Furthermore, I'd like to share our experience on the 3D detector choice. We first tried Omni3D as a 3D detector (faster r-cnn is built into Omni3D as a 2D detector). The officially provided ckpts have been trained on large-scale datasets and realize amazing results in zero-shot single-view 3D detection. However, it's important to note that the Omni3D detection results may not be sufficiently accurate for object pose due to their use of a chamfer-type loss to penalize 3D bounding box corners and object rotation. Nonetheless, accurate object poses are important for the reconstruction. We tried changing the 3D loss and using FRONT3D data to fine-tune Omni3D, but the predicted object pose was still not good enough. Thus, we finally chose to use ODN detector. While the generalization ability of the out-of-domain dataset may not be as good as Omni3D, it offers significantly improved object pose prediction on the in-domain dataset.

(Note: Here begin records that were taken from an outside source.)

-- ==== Sys2Proof/Certificates/Slice0/Obligations.lean ====
section
/-!
DEFINITION. The statements for the provers. Each docstring names the rules it formalises. A statement about an instruction
gives its result, that it answers a next state, and its frame: `onlyChanges` lists all it may touch.
-/

open Sys2Proof Sys2Proof.Machine Sys2Proof.Safety

/-! ## Encoding (30_encoding.md) -/

/-- One word of every row of R75, written out bit by bit from its pattern, decodes to its instruction. -/
def Obligations.WrittenWordsDecode : Prop :=
  decodeWord 0b0000000011100000 = .cls ∧
  decodeWord 0b0000000011101110 = .ret ∧
  decodeWord 0b0001101010111100 = .jp 0xABC ∧
  decodeWord 0b0010001100000000 = .call 0x300 ∧
  decodeWord 0b0011000100000101 = .seImm 1 0x05 ∧
  decodeWord 0b0100001000000110 = .sneImm 2 0x06 ∧
  decodeWord 0b0101000100100000 = .seReg 1 2 ∧
  decodeWord 0b0110101001000010 = .ldImm 10 0x42 ∧
  decodeWord 0b0111000000000101 = .addImm 0 0x05 ∧
  decodeWord 0b1000000100100000 = .ldReg 1 2 ∧
  decodeWord 0b1000000100100001 = .orReg 1 2 ∧
  decodeWord 0b1000000100100010 = .andReg 1 2 ∧
  decodeWord 0b1000000100100011 = .xorReg 1 2 ∧
  decodeWord 0b1000000100100100 = .addReg 1 2 ∧
  decodeWord 0b1000000100100101 = .subReg 1 2 ∧
  decodeWord 0b1000000100100110 = .shrReg 1 2 ∧
  decodeWord 0b1000000100100111 = .subnReg 1 2 ∧
  decodeWord 0b1000000100101110 = .shlReg 1 2 ∧
  decodeWord 0b1001101010110000 = .sneReg 10 11 ∧
  decodeWord 0b1010001100000000 = .ldI 0x300 ∧
  decodeWord 0b1011010000000000 = .jpb 0x400 ∧
  decodeWord 0b1100001000001111 = .rnd 2 0x0F ∧
  decodeWord 0b1101000100101111 = .drw 1 2 15 ∧
  decodeWord 0b1111001100011110 = .addI 3 ∧
  decodeWord 0b1111001001010101 = .storeRegs 2 ∧
  decodeWord 0b1111111101100101 = .loadRegs 15 ∧
  decodeWord 0b1111001100000111 = .nopGetDt 3 ∧
  decodeWord 0b1111010000001010 = .nopKeyWait 4 ∧
  decodeWord 0b1110000110011110 = .nopSkp 1 ∧
  decodeWord 0b1110001010100001 = .nopSknp 2 ∧
  decodeWord 0b1111010100110011 = .nopBcd 5 ∧
  decodeWord 0b1111011000101001 = .nopFont 6 ∧
  decodeWord 0b1111011100011000 = .nopSetSt 7 ∧
  decodeWord 0b1111001100010101 = .haltUnrec 0xF315

/-- R71, R75: decoding the bytes of any well-formed instruction gives it back, with the bytes that follow it. -/
def Obligations.DecodeOfEncode : Prop :=
  ∀ (i : Instr) (rest : List Byte), i.wf = true → decode (encodeBytes i ++ rest) = .ok (i, rest)

/-- R72, R74: every one of the 65536 words decodes to a well-formed instruction whose encoding is that word. -/
def Obligations.EncodeOfDecode : Prop :=
  ∀ w : Word, (decodeWord w).wf = true ∧ encode (decodeWord w) = w

/-- R76: the decoder calls unrecognized exactly the words of that rule's table. -/
def Obligations.UnrecognizedWordsExactly : Prop :=
  ∀ w : Word, decodeWord w = .haltUnrec w ↔ unrecognized w = true

/-- R72: the four fields reconstruct the word. -/
def Obligations.FieldsReconstructWord : Prop :=
  ∀ w : Word, (opField w).setWidth 16 <<< 12 ||| (xField w).setWidth 16 <<< 8 |||
    (yField w).setWidth 16 <<< 4 ||| (nField w).setWidth 16 = w

/-! ## Control flow (41_control_flow.md) -/

/-- R106, R202: a return pops the top entry into `PC` with no advance; on an empty stack it is fatal and changes nothing
but the fault record. Its word is 0x00EE. -/
def Obligations.ReturnPopsOrUnderflows : Prop :=
  decodeWord 0x00EE = .ret ∧ ∀ s : State,
    (s.sp ≠ 0 → ∃ t, exec .ret s = .next t ∧ t.sp = s.sp - 1 ∧ s.stk t.sp = some t.pc ∧
      (∀ k < t.sp, t.stk k = s.stk k) ∧ onlyChanges [.pc, .stack] s t) ∧
    (s.sp = 0 → ∃ t, exec .ret s = .next t ∧ raised .stackUnderflow 0 t ∧ onlyChanges [.run] s t)

/-- R107: `1nnn` sets `PC` to `nnn` with no advance, every other part unchanged, whatever `nnn` is. Its words
have `op = 1`. -/
def Obligations.JumpSetsPc : Prop :=
  ∀ nnn : Imm12, decodeWord (packNNN 0x1 nnn) = .jp nnn ∧
    ∀ s : State, ∃ t, exec (.jp nnn) s = .next t ∧ t.pc.toNat = nnn.toNat ∧ onlyChanges [.pc] s t

/-- R109: `Bnnn` does exactly what `1nnn` does; no register is added. That it takes no advance is the spec's reading D5. -/
def Obligations.PlainJumpAddsNoRegister : Prop :=
  ∀ (nnn : Imm12) (s : State), (∃ t, exec (.jpb nnn) s = .next t ∧ t.pc.toNat = nnn.toNat ∧ onlyChanges [.pc] s t) ∧
    exec (.jpb nnn) s = exec (.jp nnn) s

/-- R108, R203: a call pushes its own address and jumps; at a finite and full stack it is fatal and changes nothing but the
fault record. -/
def Obligations.CallPushesOwnAddressOrOverflows : Prop :=
  ∀ (nnn : Imm12) (s : State),
    (s.cfg.stackDepth ≠ some s.sp → ∃ t, exec (.call nnn) s = .next t ∧ t.pc.toNat = nnn.toNat ∧
      t.sp = s.sp + 1 ∧ t.stk s.sp = some s.pc ∧ (∀ k < s.sp, t.stk k = s.stk k) ∧ onlyChanges [.pc, .stack] s t) ∧
    (s.cfg.stackDepth = some s.sp → ∃ t, exec (.call nnn) s = .next t ∧ raised .stackOverflow s.pc.toNat t ∧
      onlyChanges [.run] s t)

/-- R106, R108, R236: a call and a return at once are the identity: execution is back ON the call. -/
def Obligations.CallThenReturnIsReentry : Prop :=
  ∀ (nnn : Imm12) (s : State), s.cfg.stackDepth ≠ some s.sp →
    ∃ t, exec (.call nnn) s = .next t ∧ exec .ret t = .next s

/-- R110, R111: `3xkk` and `4xkk` end at `PC + 4` when their condition holds and at `PC + 2` when not. Their
words have `op = 3` and `op = 4`. -/
def Obligations.ImmediateSkips : Prop :=
  ∀ (x : Nibble) (kk : Byte) (s : State),
    decodeWord (packXKK 0x3 x kk) = .seImm x kk ∧ decodeWord (packXKK 0x4 x kk) = .sneImm x kk ∧
    (∃ t, exec (.seImm x kk) s = .next t ∧ t.pc = (if s.reg x = kk then s.pc + 4 else s.pc + 2) ∧
      onlyChanges [.pc] s t) ∧
    (∃ t, exec (.sneImm x kk) s = .next t ∧ t.pc = (if s.reg x = kk then s.pc + 2 else s.pc + 4) ∧
      onlyChanges [.pc] s t)

/-- R112, R113: `5xy0` and `9xy0` likewise on two registers; with `x = y` the one always skips, the other never. -/
def Obligations.RegisterSkips : Prop :=
  ∀ (x y : Nibble) (s : State),
    (∃ t, exec (.seReg x y) s = .next t ∧ t.pc = (if s.reg x = s.reg y then s.pc + 4 else s.pc + 2) ∧
      onlyChanges [.pc] s t) ∧
    (∃ t, exec (.sneReg x y) s = .next t ∧ t.pc = (if s.reg x = s.reg y then s.pc + 2 else s.pc + 4) ∧
      onlyChanges [.pc] s t)

/-! ## Register load, arithmetic, logic, random (42_register_alu.md) -/

/-- R120, R121: `6xkk` loads `kk`, `7xkk` adds it modulo 256; no other register, VF included, changes. Their
words have `op = 6` and `op = 7`. -/
def Obligations.ImmediateLoadAndAdd : Prop :=
  ∀ (x : Nibble) (kk : Byte) (s : State),
    decodeWord (packXKK 0x6 x kk) = .ldImm x kk ∧ decodeWord (packXKK 0x7 x kk) = .addImm x kk ∧
    (∃ t, exec (.ldImm x kk) s = .next t ∧ t.reg x = kk ∧ t.pc = s.pc + 2 ∧
      regsKeptBut x s t ∧ onlyChanges [.regs, .pc] s t) ∧
    (∃ t, exec (.addImm x kk) s = .next t ∧ (t.reg x).toNat = ((s.reg x).toNat + kk.toNat) % 256 ∧ t.pc = s.pc + 2 ∧
      regsKeptBut x s t ∧ onlyChanges [.regs, .pc] s t)

/-- R123 to R126: assign, OR, AND and XOR of `8xy0` to `8xy3`, bit by bit. -/
def Obligations.AssignAndLogic : Prop :=
  ∀ (x y : Nibble) (s : State),
    (∃ t, exec (.ldReg x y) s = .next t ∧ t.reg x = s.reg y ∧ t.pc = s.pc + 2 ∧
      regsKeptBut x s t ∧ onlyChanges [.regs, .pc] s t) ∧
    (∃ t, exec (.orReg x y) s = .next t ∧
      (∀ k, (t.reg x).getLsbD k = ((s.reg x).getLsbD k || (s.reg y).getLsbD k)) ∧ t.pc = s.pc + 2 ∧
      regsKeptBut x s t ∧ onlyChanges [.regs, .pc] s t) ∧
    (∃ t, exec (.andReg x y) s = .next t ∧
      (∀ k, (t.reg x).getLsbD k = ((s.reg x).getLsbD k && (s.reg y).getLsbD k)) ∧ t.pc = s.pc + 2 ∧
      regsKeptBut x s t ∧ onlyChanges [.regs, .pc] s t) ∧
    (∃ t, exec (.xorReg x y) s = .next t ∧
      (∀ k, (t.reg x).getLsbD k = ((s.reg x).getLsbD k ^^ (s.reg y).getLsbD k)) ∧ t.pc = s.pc + 2 ∧
      regsKeptBut x s t ∧ onlyChanges [.regs, .pc] s t)

/-- R127, R128, R130: add, subtract and reverse-subtract of `8xy4`, `8xy5`, `8xy7`, modulo 256, no flag written. -/
def Obligations.AddAndSubtract : Prop :=
  ∀ (x y : Nibble) (s : State),
    (∃ t, exec (.addReg x y) s = .next t ∧ (t.reg x).toNat = ((s.reg x).toNat + (s.reg y).toNat) % 256 ∧
      t.pc = s.pc + 2 ∧ regsKeptBut x s t ∧ onlyChanges [.regs, .pc] s t) ∧
    (∃ t, exec (.subReg x y) s = .next t ∧
      ((t.reg x).toNat : Int) = (((s.reg x).toNat : Int) - (s.reg y).toNat) % 256 ∧
      t.pc = s.pc + 2 ∧ regsKeptBut x s t ∧ onlyChanges [.regs, .pc] s t) ∧
    (∃ t, exec (.subnReg x y) s = .next t ∧
      ((t.reg x).toNat : Int) = (((s.reg y).toNat : Int) - (s.reg x).toNat) % 256 ∧
      t.pc = s.pc + 2 ∧ regsKeptBut x s t ∧ onlyChanges [.regs, .pc] s t)

/-- R129, R131: `8xy6` and `8xyE` shift the register that `SHIFT_SRC` names, for both values of the parameter. -/
def Obligations.ShiftsByOne : Prop :=
  ∀ (x y src : Nibble) (s : State),
    (s.cfg.shiftSrc = .x ∧ src = x ∨ s.cfg.shiftSrc = .y ∧ src = y) →
    (∃ t, exec (.shrReg x y) s = .next t ∧ (t.reg x).toNat = (s.reg src).toNat / 2 ∧ t.pc = s.pc + 2 ∧
      regsKeptBut x s t ∧ onlyChanges [.regs, .pc] s t) ∧
    (∃ t, exec (.shlReg x y) s = .next t ∧ (t.reg x).toNat = (s.reg src).toNat * 2 % 256 ∧ t.pc = s.pc + 2 ∧
      regsKeptBut x s t ∧ onlyChanges [.regs, .pc] s t)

Hi! This is a good question. We follow InstPIFu to use the Im3D detector (Im3D followed Total3D to use ODN detector). We train the 3D detector and 3D reconstruction model separately, but I think it's worth a trial for joint training, which may increase the difficulty of training convergence but could potentially improve the performance. Furthermore, I'd like to share our experience on the 3D detector choice. We first tried Omni3D as a 3D detector (faster r-cnn is built into Omni3D as a 2D detector). The officially provided ckpts have been trained on large-scale datasets and realize amazing results in zero-shot single-view 3D detection. However, it's important to note that the Omni3D detection results may not be sufficiently accurate for object pose due to their use of a chamfer-type loss to penalize 3D bounding box corners and object rotation. Nonetheless, accurate object poses are important for the reconstruction. We tried changing the 3D loss and using FRONT3D data to fine-tune Omni3D, but the predicted object pose was still not good enough. Thus, we finally chose to use ODN detector. While the generalization ability of the out-of-domain dataset may not be as good as Omni3D, it offers significantly improved object pose prediction on the in-domain dataset.

Hi @DaLi-Jack , thank you very much for your quick reply! If I understand correctly, you first train faster-rcnn with the 2D bounding boxes annotation, and predict the 2D bounding boxes. Then store the predicted 2D bounding boxes and use them to train 3D object detection model (since we have the predicted 2D boxes, we only need to predict the depth and rotation).

And I also have a question for the ODN training details, if we predict the 2D bounding boxes using faster-rcnn, how to guarantee the predicted 2D bounding box have the corresponding 3D bounding box annotation? For example, if faster-rcnn predicts there is a desk in the corner but in the 3D annotation it's not, or if faster-rcnn predicts wrong position, how to solve such problems?

Btw, do you have quantitative results for the 2D & 3D object detection task and 3D reconstruction task for SUNRGBD? I am a little confused with the object detection part. Looking forward to your kind reply!

Hi! I'm so sorry that I'm not deeply involved in the field of 3D object detection, and I mainly follow the previous work for 3D object detector, not add anything new, so I didn't do quantitative results for object detection.
As far as I know, generally, a 3D object detector uses a pre-trained faster-rcnn module for 2D detection, and for each proposed 2D bbox (selected after NMS), uses the 3D head to predict depth and rotation (or other values), and their corresponding GT 3D bbox will be obtained by the matching algorithm. So for the desk in your question, it maybe match an error GT 3D bbox or be removed due to lower confidence when selecting proposed 2D bbox.
The above is just my understanding, and you can read this paper for more details Disentangling Monocular 3D Object Detection, Omni3D. I hope my answer can help you.

Okay, thank you very much for your help! I will go through the total3d code and omni3D paper to understand the ODN part in details.